** DATA FOR THE TASK **
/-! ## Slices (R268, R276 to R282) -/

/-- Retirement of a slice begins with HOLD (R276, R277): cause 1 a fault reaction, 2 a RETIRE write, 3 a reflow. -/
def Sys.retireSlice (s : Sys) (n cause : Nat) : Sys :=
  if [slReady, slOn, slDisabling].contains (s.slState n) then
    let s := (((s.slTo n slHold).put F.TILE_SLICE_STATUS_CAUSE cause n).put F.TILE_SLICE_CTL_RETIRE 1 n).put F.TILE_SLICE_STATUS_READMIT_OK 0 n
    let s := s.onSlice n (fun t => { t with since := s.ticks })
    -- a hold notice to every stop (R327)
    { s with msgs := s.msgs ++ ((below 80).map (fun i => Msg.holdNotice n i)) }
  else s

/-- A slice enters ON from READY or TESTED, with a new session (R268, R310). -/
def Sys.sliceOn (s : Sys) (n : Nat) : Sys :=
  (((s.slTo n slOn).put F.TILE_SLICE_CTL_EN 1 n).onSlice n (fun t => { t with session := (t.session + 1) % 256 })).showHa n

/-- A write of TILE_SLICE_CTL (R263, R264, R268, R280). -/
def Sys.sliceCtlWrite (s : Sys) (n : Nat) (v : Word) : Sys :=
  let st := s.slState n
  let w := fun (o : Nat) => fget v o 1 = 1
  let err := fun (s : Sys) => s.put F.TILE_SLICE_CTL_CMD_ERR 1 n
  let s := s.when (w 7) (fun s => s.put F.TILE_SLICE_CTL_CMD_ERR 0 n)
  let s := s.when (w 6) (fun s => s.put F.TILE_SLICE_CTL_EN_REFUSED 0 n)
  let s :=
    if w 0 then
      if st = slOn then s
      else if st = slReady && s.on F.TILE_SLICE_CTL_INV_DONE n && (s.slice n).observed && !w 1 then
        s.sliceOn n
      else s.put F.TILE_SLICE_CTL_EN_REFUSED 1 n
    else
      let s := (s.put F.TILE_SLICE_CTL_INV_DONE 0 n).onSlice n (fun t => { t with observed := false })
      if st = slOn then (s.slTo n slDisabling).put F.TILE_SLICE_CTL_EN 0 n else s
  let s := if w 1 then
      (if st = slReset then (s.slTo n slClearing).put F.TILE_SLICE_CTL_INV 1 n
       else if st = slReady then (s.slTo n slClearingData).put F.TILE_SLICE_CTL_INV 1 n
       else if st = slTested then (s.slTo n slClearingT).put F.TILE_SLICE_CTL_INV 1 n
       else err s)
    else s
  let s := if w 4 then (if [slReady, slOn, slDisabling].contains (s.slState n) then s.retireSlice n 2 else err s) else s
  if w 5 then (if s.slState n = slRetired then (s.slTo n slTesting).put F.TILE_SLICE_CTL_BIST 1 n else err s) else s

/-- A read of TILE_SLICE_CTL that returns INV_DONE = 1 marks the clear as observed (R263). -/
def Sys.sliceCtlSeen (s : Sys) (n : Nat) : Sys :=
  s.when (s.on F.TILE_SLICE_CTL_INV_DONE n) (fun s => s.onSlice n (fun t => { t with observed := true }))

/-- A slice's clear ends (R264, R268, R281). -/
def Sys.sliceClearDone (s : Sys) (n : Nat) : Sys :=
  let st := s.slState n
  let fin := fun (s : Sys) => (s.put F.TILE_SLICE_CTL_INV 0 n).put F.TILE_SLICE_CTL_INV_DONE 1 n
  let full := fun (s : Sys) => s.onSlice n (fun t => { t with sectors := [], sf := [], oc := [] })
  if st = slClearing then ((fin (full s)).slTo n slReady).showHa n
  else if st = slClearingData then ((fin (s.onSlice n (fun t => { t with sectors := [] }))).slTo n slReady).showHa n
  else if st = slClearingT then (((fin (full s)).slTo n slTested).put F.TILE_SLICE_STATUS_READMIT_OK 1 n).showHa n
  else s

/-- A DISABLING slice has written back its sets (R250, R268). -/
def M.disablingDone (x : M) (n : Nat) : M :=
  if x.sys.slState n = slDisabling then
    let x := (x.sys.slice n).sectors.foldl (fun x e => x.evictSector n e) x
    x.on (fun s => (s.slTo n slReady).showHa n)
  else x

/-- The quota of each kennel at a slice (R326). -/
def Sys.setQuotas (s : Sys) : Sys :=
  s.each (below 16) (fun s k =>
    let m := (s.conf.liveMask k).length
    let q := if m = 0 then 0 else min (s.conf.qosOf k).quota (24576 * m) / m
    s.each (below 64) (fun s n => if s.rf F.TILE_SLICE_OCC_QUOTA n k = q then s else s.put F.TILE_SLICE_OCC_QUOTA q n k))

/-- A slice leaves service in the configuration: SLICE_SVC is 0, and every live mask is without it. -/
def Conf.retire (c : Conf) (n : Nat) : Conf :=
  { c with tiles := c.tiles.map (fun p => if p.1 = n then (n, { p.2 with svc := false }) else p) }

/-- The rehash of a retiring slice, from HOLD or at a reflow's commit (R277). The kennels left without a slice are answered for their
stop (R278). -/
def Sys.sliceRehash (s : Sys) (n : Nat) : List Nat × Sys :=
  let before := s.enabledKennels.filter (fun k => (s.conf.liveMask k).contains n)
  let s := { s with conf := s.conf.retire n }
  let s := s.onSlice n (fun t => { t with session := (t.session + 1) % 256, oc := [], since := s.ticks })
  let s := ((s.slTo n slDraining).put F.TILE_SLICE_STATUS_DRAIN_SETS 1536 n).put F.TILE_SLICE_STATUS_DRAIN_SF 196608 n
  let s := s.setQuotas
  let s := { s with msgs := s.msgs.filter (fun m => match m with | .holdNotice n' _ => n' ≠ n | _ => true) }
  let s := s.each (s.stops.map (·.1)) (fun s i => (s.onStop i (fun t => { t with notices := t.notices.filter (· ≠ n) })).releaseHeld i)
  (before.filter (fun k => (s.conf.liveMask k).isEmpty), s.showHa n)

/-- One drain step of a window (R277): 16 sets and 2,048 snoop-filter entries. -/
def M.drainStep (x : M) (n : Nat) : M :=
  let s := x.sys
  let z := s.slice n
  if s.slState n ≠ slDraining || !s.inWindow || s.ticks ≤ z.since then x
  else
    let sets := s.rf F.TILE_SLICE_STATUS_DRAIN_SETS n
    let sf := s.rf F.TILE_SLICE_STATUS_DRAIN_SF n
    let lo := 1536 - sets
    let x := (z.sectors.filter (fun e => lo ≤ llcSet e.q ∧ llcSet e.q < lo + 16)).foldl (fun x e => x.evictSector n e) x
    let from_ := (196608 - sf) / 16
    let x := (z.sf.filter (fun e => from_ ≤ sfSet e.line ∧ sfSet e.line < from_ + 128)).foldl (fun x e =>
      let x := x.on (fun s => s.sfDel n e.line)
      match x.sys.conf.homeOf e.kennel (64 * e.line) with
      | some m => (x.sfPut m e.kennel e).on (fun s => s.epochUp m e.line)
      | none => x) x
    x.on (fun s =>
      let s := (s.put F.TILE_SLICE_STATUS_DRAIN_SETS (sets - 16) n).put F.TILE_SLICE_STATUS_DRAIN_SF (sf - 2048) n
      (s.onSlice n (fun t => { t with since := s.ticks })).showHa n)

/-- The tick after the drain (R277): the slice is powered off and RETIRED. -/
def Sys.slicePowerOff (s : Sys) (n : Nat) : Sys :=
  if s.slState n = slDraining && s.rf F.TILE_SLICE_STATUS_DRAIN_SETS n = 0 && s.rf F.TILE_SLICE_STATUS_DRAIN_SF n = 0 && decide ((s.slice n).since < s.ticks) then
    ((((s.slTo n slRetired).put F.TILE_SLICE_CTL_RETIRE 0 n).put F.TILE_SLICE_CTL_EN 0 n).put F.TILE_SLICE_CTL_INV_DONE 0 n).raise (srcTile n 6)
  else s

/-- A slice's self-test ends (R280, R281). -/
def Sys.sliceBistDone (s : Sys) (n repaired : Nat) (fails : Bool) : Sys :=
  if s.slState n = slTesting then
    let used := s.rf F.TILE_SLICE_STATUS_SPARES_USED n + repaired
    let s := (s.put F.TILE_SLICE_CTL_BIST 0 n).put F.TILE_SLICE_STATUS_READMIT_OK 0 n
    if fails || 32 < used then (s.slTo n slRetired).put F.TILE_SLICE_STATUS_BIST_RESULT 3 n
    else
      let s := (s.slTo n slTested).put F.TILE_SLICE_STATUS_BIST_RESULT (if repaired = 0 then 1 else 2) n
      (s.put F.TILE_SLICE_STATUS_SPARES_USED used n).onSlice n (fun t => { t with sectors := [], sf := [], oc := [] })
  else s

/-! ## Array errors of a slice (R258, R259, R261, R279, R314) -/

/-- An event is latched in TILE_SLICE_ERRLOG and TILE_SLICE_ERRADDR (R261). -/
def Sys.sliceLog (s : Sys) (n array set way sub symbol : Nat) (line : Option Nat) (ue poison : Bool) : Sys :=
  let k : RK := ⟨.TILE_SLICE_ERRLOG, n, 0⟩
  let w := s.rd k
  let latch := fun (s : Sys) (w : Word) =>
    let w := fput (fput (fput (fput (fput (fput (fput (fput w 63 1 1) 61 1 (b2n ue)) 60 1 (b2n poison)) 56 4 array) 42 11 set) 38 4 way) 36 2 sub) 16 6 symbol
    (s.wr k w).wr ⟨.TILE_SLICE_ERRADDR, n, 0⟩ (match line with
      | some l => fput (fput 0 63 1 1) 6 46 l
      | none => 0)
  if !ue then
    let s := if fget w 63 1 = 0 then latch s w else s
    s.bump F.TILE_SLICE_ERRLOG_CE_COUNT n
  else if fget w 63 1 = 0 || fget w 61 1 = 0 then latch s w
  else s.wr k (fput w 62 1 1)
--
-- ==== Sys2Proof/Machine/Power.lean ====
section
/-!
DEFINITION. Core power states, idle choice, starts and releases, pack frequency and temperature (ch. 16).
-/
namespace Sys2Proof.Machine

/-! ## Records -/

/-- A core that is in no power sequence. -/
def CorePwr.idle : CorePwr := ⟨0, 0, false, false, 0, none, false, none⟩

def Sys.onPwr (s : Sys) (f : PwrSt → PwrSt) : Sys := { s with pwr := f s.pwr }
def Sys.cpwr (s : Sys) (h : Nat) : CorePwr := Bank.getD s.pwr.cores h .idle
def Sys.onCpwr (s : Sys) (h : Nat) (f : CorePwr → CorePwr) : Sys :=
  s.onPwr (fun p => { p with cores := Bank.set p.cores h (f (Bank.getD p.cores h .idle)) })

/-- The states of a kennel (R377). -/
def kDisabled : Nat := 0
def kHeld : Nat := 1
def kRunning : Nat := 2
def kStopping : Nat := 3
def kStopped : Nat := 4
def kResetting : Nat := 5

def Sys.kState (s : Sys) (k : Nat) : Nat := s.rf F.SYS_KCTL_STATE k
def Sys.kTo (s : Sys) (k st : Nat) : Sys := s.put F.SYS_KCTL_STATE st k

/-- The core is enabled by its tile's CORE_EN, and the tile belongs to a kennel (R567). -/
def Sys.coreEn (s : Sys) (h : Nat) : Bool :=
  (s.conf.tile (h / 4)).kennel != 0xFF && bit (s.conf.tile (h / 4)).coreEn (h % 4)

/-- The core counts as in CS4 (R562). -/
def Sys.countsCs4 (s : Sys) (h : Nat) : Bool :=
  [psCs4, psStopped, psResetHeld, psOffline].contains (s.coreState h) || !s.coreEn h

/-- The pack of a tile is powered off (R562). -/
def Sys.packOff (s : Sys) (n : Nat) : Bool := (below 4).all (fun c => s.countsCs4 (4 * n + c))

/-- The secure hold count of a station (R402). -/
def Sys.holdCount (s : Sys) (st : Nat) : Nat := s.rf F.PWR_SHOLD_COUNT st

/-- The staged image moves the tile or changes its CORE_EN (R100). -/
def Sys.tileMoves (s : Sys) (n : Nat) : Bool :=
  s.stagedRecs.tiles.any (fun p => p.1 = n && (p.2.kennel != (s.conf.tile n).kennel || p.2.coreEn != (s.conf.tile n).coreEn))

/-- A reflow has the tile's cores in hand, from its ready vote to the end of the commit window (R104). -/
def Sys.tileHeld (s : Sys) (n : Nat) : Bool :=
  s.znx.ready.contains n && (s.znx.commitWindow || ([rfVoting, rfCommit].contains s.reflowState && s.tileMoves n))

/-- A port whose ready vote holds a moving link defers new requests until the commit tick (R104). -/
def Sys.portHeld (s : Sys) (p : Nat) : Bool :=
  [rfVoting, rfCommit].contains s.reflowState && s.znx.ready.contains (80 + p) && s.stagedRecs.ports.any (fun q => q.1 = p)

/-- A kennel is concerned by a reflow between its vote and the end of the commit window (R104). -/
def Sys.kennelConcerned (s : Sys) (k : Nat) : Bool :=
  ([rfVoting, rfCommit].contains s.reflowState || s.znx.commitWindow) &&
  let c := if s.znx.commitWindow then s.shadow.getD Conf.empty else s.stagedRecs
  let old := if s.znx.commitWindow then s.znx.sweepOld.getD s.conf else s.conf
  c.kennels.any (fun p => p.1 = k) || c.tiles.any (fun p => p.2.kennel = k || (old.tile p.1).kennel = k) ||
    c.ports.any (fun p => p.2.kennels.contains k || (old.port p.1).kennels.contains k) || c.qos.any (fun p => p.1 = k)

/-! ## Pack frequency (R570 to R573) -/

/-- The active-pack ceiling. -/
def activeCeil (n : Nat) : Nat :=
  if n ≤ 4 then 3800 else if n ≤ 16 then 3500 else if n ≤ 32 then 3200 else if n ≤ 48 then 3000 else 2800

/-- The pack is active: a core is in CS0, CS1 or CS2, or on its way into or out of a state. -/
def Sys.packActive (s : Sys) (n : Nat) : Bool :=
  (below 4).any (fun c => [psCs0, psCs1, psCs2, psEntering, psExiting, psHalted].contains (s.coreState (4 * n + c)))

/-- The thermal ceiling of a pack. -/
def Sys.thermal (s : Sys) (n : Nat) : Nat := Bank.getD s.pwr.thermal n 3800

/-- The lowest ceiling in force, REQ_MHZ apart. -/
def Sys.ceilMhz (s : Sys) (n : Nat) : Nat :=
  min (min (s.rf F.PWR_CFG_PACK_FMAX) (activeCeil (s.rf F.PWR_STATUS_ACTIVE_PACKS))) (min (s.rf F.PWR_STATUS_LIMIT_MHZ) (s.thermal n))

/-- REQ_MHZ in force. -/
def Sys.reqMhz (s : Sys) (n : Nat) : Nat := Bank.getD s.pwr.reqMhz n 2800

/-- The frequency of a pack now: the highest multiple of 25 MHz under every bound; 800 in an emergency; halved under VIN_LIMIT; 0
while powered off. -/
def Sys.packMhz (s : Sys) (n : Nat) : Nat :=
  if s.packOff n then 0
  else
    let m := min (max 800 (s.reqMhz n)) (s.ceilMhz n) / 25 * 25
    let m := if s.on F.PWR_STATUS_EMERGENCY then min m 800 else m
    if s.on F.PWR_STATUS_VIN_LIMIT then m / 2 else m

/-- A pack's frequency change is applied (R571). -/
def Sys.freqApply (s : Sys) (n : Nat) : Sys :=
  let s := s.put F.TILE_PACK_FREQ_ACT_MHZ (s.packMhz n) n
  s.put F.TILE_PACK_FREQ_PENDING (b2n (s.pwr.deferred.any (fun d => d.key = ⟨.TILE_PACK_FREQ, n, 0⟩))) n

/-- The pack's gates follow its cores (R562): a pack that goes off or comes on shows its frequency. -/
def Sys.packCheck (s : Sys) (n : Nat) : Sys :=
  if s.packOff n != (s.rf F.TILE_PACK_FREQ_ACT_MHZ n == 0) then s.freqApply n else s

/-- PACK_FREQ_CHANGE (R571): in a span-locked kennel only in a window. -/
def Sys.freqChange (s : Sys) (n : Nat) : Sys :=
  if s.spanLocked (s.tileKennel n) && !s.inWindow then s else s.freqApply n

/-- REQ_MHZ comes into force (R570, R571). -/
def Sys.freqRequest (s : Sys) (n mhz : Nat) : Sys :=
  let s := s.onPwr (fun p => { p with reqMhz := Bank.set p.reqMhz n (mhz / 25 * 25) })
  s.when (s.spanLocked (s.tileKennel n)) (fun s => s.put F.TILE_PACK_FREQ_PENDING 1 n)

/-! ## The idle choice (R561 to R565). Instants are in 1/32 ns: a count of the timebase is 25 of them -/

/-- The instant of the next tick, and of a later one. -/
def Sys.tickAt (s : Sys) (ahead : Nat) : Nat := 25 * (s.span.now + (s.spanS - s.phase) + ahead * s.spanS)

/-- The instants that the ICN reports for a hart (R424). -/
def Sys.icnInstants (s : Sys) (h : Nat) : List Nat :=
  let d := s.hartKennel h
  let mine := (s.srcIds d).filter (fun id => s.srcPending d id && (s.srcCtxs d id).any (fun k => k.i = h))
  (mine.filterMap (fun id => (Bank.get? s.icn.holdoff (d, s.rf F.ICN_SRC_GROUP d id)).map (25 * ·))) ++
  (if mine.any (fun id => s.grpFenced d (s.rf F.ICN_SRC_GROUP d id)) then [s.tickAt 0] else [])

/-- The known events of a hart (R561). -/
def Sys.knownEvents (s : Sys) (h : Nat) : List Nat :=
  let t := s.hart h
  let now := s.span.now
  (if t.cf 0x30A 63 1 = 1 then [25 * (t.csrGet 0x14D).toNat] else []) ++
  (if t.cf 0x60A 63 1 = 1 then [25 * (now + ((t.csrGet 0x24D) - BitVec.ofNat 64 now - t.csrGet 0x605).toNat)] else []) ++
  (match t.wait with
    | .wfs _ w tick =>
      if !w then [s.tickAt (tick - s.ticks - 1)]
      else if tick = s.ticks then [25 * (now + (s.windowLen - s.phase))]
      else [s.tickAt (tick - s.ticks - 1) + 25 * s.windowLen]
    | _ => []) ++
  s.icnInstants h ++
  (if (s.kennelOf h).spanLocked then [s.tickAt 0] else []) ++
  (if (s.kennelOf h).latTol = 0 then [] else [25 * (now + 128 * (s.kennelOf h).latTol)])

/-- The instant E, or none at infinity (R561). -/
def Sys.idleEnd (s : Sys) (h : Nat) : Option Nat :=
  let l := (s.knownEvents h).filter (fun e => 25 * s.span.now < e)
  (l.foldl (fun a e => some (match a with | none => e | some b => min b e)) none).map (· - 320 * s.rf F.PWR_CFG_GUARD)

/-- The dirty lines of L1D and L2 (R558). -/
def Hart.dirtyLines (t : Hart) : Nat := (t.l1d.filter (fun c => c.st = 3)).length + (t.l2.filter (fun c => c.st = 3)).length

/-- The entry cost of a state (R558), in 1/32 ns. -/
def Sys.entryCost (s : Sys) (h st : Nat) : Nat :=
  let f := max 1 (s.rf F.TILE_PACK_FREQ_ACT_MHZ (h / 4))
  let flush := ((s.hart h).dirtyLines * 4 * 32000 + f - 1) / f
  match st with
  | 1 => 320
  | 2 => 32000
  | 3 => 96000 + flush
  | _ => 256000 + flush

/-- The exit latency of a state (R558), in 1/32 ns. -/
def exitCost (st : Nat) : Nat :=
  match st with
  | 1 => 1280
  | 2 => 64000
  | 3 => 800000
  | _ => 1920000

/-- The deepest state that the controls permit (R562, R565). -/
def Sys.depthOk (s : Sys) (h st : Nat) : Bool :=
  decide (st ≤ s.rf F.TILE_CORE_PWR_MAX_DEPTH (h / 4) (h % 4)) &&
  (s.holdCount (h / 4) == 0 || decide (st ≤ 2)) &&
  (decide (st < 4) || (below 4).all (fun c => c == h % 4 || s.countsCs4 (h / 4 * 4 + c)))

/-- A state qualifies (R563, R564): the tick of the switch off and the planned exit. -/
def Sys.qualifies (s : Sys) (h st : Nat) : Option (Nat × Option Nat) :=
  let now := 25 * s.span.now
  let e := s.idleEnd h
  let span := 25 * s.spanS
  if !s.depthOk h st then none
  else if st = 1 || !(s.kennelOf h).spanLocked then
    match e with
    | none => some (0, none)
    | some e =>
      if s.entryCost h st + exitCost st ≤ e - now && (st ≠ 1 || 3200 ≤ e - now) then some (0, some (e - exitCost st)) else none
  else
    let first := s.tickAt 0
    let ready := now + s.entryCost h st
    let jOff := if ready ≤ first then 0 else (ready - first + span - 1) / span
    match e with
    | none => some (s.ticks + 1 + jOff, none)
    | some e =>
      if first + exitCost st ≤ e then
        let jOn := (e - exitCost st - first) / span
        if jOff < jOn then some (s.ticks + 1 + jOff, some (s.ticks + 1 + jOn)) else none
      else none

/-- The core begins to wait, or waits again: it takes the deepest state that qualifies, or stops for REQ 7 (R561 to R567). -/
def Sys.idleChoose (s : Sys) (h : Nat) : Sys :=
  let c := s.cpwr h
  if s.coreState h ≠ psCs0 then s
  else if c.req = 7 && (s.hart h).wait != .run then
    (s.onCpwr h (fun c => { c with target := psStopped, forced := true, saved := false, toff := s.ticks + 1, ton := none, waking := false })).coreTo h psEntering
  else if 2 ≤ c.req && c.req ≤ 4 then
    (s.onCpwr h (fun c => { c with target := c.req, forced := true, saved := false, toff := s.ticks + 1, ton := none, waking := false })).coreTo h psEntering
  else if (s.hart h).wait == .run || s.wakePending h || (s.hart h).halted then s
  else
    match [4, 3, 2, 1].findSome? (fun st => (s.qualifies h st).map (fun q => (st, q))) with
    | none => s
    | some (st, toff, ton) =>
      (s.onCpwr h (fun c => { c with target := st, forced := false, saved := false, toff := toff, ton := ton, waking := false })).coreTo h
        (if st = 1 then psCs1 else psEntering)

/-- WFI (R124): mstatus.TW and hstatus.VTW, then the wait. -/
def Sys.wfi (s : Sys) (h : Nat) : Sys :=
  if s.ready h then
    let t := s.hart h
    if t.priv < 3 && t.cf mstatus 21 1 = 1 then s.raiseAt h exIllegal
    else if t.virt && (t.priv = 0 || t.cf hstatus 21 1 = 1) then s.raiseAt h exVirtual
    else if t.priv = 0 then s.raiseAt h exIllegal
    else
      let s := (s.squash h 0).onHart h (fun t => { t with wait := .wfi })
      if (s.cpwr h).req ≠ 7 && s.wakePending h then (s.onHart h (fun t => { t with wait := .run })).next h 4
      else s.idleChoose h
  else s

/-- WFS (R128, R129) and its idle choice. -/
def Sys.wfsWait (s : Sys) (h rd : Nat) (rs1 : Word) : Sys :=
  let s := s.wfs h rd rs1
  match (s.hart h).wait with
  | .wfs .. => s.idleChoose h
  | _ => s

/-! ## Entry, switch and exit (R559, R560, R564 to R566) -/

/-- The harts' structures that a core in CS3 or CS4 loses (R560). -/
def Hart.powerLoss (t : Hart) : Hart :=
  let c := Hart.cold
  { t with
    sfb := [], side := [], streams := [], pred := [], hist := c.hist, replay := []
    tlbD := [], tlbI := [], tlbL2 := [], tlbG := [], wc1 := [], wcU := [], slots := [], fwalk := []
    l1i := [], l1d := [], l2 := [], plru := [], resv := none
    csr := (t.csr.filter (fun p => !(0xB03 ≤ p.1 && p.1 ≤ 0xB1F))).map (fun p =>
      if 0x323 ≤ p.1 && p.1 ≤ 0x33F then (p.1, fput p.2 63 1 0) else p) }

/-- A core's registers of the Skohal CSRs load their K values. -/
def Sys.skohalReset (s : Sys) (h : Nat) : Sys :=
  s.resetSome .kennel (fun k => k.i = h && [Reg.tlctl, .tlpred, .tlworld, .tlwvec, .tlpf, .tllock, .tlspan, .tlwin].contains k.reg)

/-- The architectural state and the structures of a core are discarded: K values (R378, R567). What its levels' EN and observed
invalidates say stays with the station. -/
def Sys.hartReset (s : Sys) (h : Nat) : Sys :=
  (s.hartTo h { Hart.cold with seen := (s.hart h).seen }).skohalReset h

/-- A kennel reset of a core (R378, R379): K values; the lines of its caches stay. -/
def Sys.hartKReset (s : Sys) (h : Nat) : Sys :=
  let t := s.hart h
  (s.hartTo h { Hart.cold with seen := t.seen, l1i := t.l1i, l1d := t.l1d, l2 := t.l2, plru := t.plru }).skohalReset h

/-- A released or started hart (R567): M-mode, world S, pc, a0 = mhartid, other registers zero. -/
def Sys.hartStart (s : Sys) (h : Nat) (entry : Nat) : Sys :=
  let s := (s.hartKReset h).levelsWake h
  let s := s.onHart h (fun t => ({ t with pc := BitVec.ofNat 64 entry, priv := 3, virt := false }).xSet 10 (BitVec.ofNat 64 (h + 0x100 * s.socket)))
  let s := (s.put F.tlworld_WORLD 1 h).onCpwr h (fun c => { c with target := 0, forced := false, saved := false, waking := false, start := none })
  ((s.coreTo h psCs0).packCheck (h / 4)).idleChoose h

** DESCRIPTION OF THE TASK **
Start with the line above that contains "(if (s.kennelOf h).spanLocked" and stop after the line that contains "(l.foldl (fun a". Output those lines exactly, and only those.

** TASK ANSWER **
  (if (s.kennelOf h).spanLocked then [s.tickAt 0] else []) ++
  (if (s.kennelOf h).latTol = 0 then [] else [25 * (now + 128 * (s.kennelOf h).latTol)])

/-- The instant E, or none at infinity (R561). -/
def Sys.idleEnd (s : Sys) (h : Nat) : Option Nat :=
  let l := (s.knownEvents h).filter (fun e => 25 * s.span.now < e)
  (l.foldl (fun a e => some (match a with | none => e | some b => min b e)) none).map (· - 320 * s.rf F.PWR_CFG_GUARD)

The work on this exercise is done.